TASK STATEMENT
Everything from the line containing "let x := ch.ctxs.get i" through the end of the entries should be output exactly; nothing before it is wanted.

DATA UNDER STUDY
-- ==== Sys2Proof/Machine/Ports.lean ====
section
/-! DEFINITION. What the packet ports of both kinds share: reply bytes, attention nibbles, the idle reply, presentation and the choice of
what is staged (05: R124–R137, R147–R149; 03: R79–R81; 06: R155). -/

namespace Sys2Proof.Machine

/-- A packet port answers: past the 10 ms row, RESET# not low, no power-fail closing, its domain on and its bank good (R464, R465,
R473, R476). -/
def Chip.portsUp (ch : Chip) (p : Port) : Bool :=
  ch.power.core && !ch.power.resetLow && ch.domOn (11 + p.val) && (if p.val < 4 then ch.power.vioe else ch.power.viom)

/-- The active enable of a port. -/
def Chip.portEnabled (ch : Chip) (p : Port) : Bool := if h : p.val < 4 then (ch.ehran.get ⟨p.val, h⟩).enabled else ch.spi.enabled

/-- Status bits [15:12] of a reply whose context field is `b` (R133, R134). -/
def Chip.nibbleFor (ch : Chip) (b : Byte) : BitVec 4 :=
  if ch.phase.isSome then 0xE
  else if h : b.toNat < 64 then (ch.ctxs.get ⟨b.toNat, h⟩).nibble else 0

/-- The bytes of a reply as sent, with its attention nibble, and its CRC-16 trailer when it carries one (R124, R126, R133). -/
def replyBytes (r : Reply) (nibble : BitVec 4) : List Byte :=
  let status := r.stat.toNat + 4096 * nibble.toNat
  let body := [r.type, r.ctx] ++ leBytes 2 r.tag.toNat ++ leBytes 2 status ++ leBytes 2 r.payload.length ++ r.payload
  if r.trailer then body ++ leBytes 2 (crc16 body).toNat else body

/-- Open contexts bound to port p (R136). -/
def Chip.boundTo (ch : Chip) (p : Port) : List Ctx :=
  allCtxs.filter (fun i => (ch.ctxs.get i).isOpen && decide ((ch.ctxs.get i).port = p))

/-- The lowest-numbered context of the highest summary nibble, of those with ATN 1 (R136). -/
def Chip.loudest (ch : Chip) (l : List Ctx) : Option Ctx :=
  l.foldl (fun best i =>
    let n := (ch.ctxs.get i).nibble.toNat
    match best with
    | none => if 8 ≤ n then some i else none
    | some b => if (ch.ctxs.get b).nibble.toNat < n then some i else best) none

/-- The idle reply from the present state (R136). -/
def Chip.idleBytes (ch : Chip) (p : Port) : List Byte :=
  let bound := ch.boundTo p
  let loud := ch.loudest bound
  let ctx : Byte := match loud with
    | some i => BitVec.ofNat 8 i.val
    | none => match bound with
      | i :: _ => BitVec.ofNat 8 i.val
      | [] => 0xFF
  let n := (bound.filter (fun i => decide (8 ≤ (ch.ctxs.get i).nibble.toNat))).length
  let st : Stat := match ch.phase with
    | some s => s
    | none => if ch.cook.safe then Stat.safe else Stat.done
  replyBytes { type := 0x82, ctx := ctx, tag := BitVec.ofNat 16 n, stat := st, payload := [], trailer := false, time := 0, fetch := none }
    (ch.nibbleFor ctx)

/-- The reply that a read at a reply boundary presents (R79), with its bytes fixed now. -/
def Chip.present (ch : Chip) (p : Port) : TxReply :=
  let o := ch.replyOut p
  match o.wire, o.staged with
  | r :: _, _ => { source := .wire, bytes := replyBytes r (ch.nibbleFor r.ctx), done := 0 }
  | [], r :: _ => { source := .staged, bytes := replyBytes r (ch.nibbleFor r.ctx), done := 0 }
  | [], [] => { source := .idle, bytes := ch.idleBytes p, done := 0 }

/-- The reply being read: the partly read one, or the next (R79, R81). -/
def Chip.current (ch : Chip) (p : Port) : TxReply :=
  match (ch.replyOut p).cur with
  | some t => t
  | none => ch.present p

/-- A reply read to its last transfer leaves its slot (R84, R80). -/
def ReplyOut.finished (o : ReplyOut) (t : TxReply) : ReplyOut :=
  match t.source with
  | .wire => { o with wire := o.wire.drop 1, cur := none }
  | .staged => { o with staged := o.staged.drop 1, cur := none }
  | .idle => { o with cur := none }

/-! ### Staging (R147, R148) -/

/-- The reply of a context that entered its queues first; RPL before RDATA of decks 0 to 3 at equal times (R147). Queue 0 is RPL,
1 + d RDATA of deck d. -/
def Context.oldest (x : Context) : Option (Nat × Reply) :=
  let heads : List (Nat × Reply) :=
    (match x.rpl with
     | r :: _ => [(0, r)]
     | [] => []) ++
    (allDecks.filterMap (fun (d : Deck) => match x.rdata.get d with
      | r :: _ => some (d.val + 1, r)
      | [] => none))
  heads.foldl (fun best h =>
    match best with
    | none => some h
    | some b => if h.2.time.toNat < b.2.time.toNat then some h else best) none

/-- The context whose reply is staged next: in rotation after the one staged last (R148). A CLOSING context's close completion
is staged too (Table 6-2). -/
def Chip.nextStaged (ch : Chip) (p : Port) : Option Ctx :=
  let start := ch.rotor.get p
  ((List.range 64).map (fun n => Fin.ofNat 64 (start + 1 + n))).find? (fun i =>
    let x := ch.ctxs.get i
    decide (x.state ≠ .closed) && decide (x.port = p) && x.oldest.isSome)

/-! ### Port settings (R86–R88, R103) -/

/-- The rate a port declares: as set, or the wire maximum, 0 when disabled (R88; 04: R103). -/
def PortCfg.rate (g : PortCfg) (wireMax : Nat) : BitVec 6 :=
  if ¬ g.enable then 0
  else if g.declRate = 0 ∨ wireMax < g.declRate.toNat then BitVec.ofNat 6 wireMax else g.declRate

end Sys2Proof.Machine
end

RESULT FOR THIS TASK
    let x := ch.ctxs.get i
    decide (x.state ≠ .closed) && decide (x.port = p) && x.oldest.isSome)

/-! ### Port settings (R86–R88, R103) -/

/-- The rate a port declares: as set, or the wire maximum, 0 when disabled (R88; 04: R103). -/
def PortCfg.rate (g : PortCfg) (wireMax : Nat) : BitVec 6 :=
  if ¬ g.enable then 0
  else if g.declRate = 0 ∨ wireMax < g.declRate.toNat then BitVec.ofNat 6 wireMax else g.declRate

end Sys2Proof.Machine
end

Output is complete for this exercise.